[Supplied data]
/-! Witnesses of the clauses on mapped lines, waits, containments, masked messages, the hub's configuration space and deals. -/

/-- A slot whose PC lies on a page of HBM that its core's buffer holds, executable or not. -/
def mappedLine (leaf : W64) : State :=
  { (paged leaf).modMe (fun x => { x with regs := { x.regs with pc := 0x10002 } }) with agenda := [.slot 0 0] }

/-- The page grants the fetch; refuses it; is none that a buffer holds; its walk failed; a table entry of it was in error. -/
theorem witness_LineFetch_mapped :
    (let s := mappedLine 0x20001F
     let e : TlbEntry := { corrupt := false, asid := 0, page := 0x10000, log2 := 12, leaf := 0x20001F }
     s.lookup 0 0 (s.slot 0 0).asid 0x10000 = .page e ∧ tcmSize 0 ≤ (0x10000 : W64).toNat ∧
     (match s.access 0 .none false .fetch e 0x10000 with | .ok k => k | .error _ => 0) = 0x200000 ∧ isConfig 0x200000 = false ∧ s.bad = [] ∧ s.soft = [] ∧
     (s.slot 0 0).act.map (fun a => a.owner.isNone && decide (a.cls ≠ 1)) = some true ∧ (s.slot 0 0).impreciseDue = false) ∧
    (let s := mappedLine 0x200003
     let e : TlbEntry := { corrupt := false, asid := 0, page := 0x10000, log2 := 12, leaf := 0x200003 }
     s.lookup 0 0 0 0x10000 = .page e ∧ (match s.access 0 .none false .fetch e 0x10000 with | .ok _ => 0 | .error c => c) = Code.permission ∧
     nextIs (step s) (fun t => t.regs.pc == 0x1000 && t.regs.tval == 0x10002 && fld t.regs.tcause 8 4 == 3) = true) ∧
    (let s := (mappedLine 0).modCore 0 (fun k => { k with tlb := [] })
     s.lookup 0 0 0 0x10000 = .pending ∧ nextIs (step s) (fun t => (t.core 0).walks.length == 1) = true ∧
     (let u := s.modCore 0 (fun k => { k with walks := [{ slot := 0, asid := 0, va := 0x10000, result := .fail 2, removed := [] }] })
      u.lookup 0 0 0 0x10000 = .fail 2)) ∧
    2 ^ 57 ≤ ((mappedLine 0).modMe (fun x => { x with regs := { x.regs with pc := 0x0200000000000000 } })).regs.pc.toNat := by decide +kernel

/-- A handler that both TVEC and LXMISS name is entered for another cause with LX 1. -/
theorem witness_TrapEntry_lx :
    let s := demoWith { demoRegs with lxmiss := 0x1000 }
    (s.takeTrap 0 0 2 Cause.illegalOperand 0 false 0 none).regs.tstat = 3 ∧ (demo.takeTrap 0 0 2 Cause.illegalOperand 0 false 0 none).regs.tstat = 1 := by
  decide +kernel

/-- SDRAIN with a store unchecked waits behind its boundary, and goes on when none is; after CHKPT's commit the next chunk is set apart. -/
theorem witness_Waits_drain :
    (let s := (committing false).modMe (fun x => { x with phase := .run })
     NotOnHart s ∧ s.me.unchecked ≠ 0 ∧ nextIs (exec .sdrain s) (fun t => t.me.phase == .wait .drain && t.regs.pc == s.cur.next) = true) ∧
    ((waiting .drain).me.phase = .wait .drain ∧ (waiting .drain).me.unchecked = 0 ∧
     ((committing false).modMe (fun x => { x with phase := .wait .drain })).me.unchecked ≠ 0 ∧ demo.halting 0 = false) ∧
    (let s := (committing true).modMe (fun x => { x with phase := .commit .chkpt })
     s.me.mustWait s = false ∧ nextIs (exec .chunkCommit s) (fun t => t.me.phase == .run && t.me.attempt.region) = true) ∧
    (let e : Chunk := { chunkAt demoRegs with squashes := 4, order := 7, last := [9] }
     { demo.me with ended := some e }.priority = some (7, [9])) := by
  refine ⟨⟨offHart (by decide +kernel), by decide +kernel, by decide +kernel⟩, by decide +kernel, by decide +kernel, by decide +kernel⟩

/-- A signature that differs: the trigger returns to its inbox, or the group is killed. -/
theorem witness_Sigchk_contained :
    (bit demo.regs.sigcfg 0 = true ∧ bit demo.regs.sigcfg 1 = false ∧ demo.regs.sigacc.setWidth 16 ≠ (5 : Half) ∧ placedAct.task = none ∧
     demo.me.inRegion = false ∧ placedAct.restartable = true ∧ placedAct.issuedMatrix = false ∧ placedAct.contained < 2 ∧
     nextIs (exec (.sigchk 5) demo) (fun t => t.me.act.isNone && (t.core 0).inbox.map (·.contained) == [1]) = true) ∧
    (let s := demo.modMe (fun x => { x with act := some { placedAct with contained := 2 } })
     nextIs (exec (.sigchk 5) s) (fun t => t.me.act.isNone && t.kills.length == 1) = true) := by decide +kernel

/-- A signature that differs in a task before its first commit, and in a region whose second CHKPT follows. -/
theorem witness_Sigchk_restarts :
    (let a : Act := { placedAct with task := some { key := (task 4).key, typ := 0, arg := 0, state := .speculative } }
     let s := demo.modMe (fun x => { x with act := some a })
     a.early = true ∧ a.contained < 2 ∧ s.me.ended = none ∧ s.me.chunk.isSome = true ∧ s.tasks = [] ∧
     nextIs (exec (.sigchk 5) s) (fun t => (t.me.act.map (·.contained)) == some 1 && t.me.chunk.isNone && t.kills == []) = true) ∧
    (let line : List Half := [2, (encode .nop).head, (encode .chkpt).head] ++ List.replicate 29 0
     let s := { demo.modMe (fun x => { x with act := some { placedAct with restartable := false }, fetch := { x.fetch with line := none }
                                              chunk := x.chunk.map (fun c => { c with region := true }) }) with
       mem := Memory.writeAll [] (tcmKey 0 0) (line.flatMap (fun h => bvBytes h 2)) }
     s.regionAt 0 0 = some true ∧
     nextIs (exec (.sigchk 5) s) (fun t => t.me.act.isSome && t.me.chunk.isNone && t.kills == [] && t.me.attempt.region) = true) := by
  decide +kernel

/-- A spawn into a cluster that a kill of its group has passed leaves no entry. -/
theorem witness_Tasks_killed :
    let s := spawning none
    let u := { s with kills := [{ core := 0, slot := 8, asid := s.me.asid, group := 0, side := .none, reached := clusterCores 0 }] }
    (s.me.act.map (·.stamp.group)) = some 0 ∧ u.killPassed 0 (s.stampOf 0 0) = true ∧
    nextIs (exec (.spawn (.g 1) (.g 2) (.g 3) (.g 0)) u) (fun t => t.regs.readG 1 == 0) = true := by decide +kernel

/-- A floating scan whose one addition is inexact. -/
theorem witness_Reductions_flags :
    let s := demoWith { demoRegs with v := demoRegs.v.set 2 0x338000013F800000 }
    nextIs (exec (.vscan .sum .f32 (.v 1) (.v 2) 0) s) (fun t => t.regs.fpst &&& 0xFF == 0x10) = true ∧
    (step1 .sum .f32 .rne 0x3F800000 0x33800001).2 = 0x10 := by decide +kernel

/-- With its queue full an activation whose MFRX.VALID is set waits; with a place its command is cancelled, a VALID cleared in the open
chunk included; at the commit of a set VALID the commands in the queue go. -/
theorem witness_MatrixIssue_valid :
    (let v (r : Regs) : Regs := { r with mfrx := 0x8000000000000000 }
     let s := matrix.modMe (fun x => { x with chunk := some (chunkAt (v matrix.regs)) })
     let full := s.modCore 0 (fun k => { k with mq := List.replicate 16 (MCmd.blank matrix) })
     16 ≤ (full.core full.cur.core).mq.length ∧ bit full.me.oldest.mfrx 63 = true ∧
     (s.core s.cur.core).mq.length < 16 ∧ bit s.me.oldest.mfrx 63 = true ∧ bit s.regs.mfrx 63 = false ∧ bit matrix.me.oldest.mfrx 63 = false ∧
     nextIs (exec (.mma (.g 0) (.g 6) (.g 7) (.g 8)) s) (fun t => fld t.regs.mfrx 48 8 == 1 && (t.core 0).mq == []) = true ∧
     s.me.chunk = some (chunkAt (v matrix.regs)) ∧ (0x8000000000000000 : W64) &&& crZero 0x028 (slotClass s.cur.slot == 2) = 0 ∧
     nextIs (exec (.crset 0x028 (.g 10)) (s.modRegs (fun r => { r with g := r.g.set 10 0x8000000000000000 })))
       (fun t => (t.me.chunk.map (·.acts)) == some [.coreReg 0x028 0x8000000000000000]) = true) ∧
    (let s := unitState [cmd1 0x40] []
     let t := s.perform 0 0 { demoRegs with mfrx := 0x8000000000000000 } (.coreReg 0x028 0x8000000000000000) []
     (s.slot 0 0).act = some placedAct ∧ (t.core 0).mq = [] ∧ fld (t.slot 0 0).regs.mfrx 48 8 = 1) := by decide +kernel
[/Supplied data]
• [What you are asked to do]:
Look through the material above for the string "walks" and copy each line that has it.

• [Exercise answer]:
     s.lookup 0 0 0 0x10000 = .pending ∧ nextIs (step s) (fun t => (t.core 0).walks.length == 1) = true ∧
     (let u := s.modCore 0 (fun k => { k with walks := [{ slot := 0, asid := 0, va := 0x10000, result := .fail 2, removed := [] }] })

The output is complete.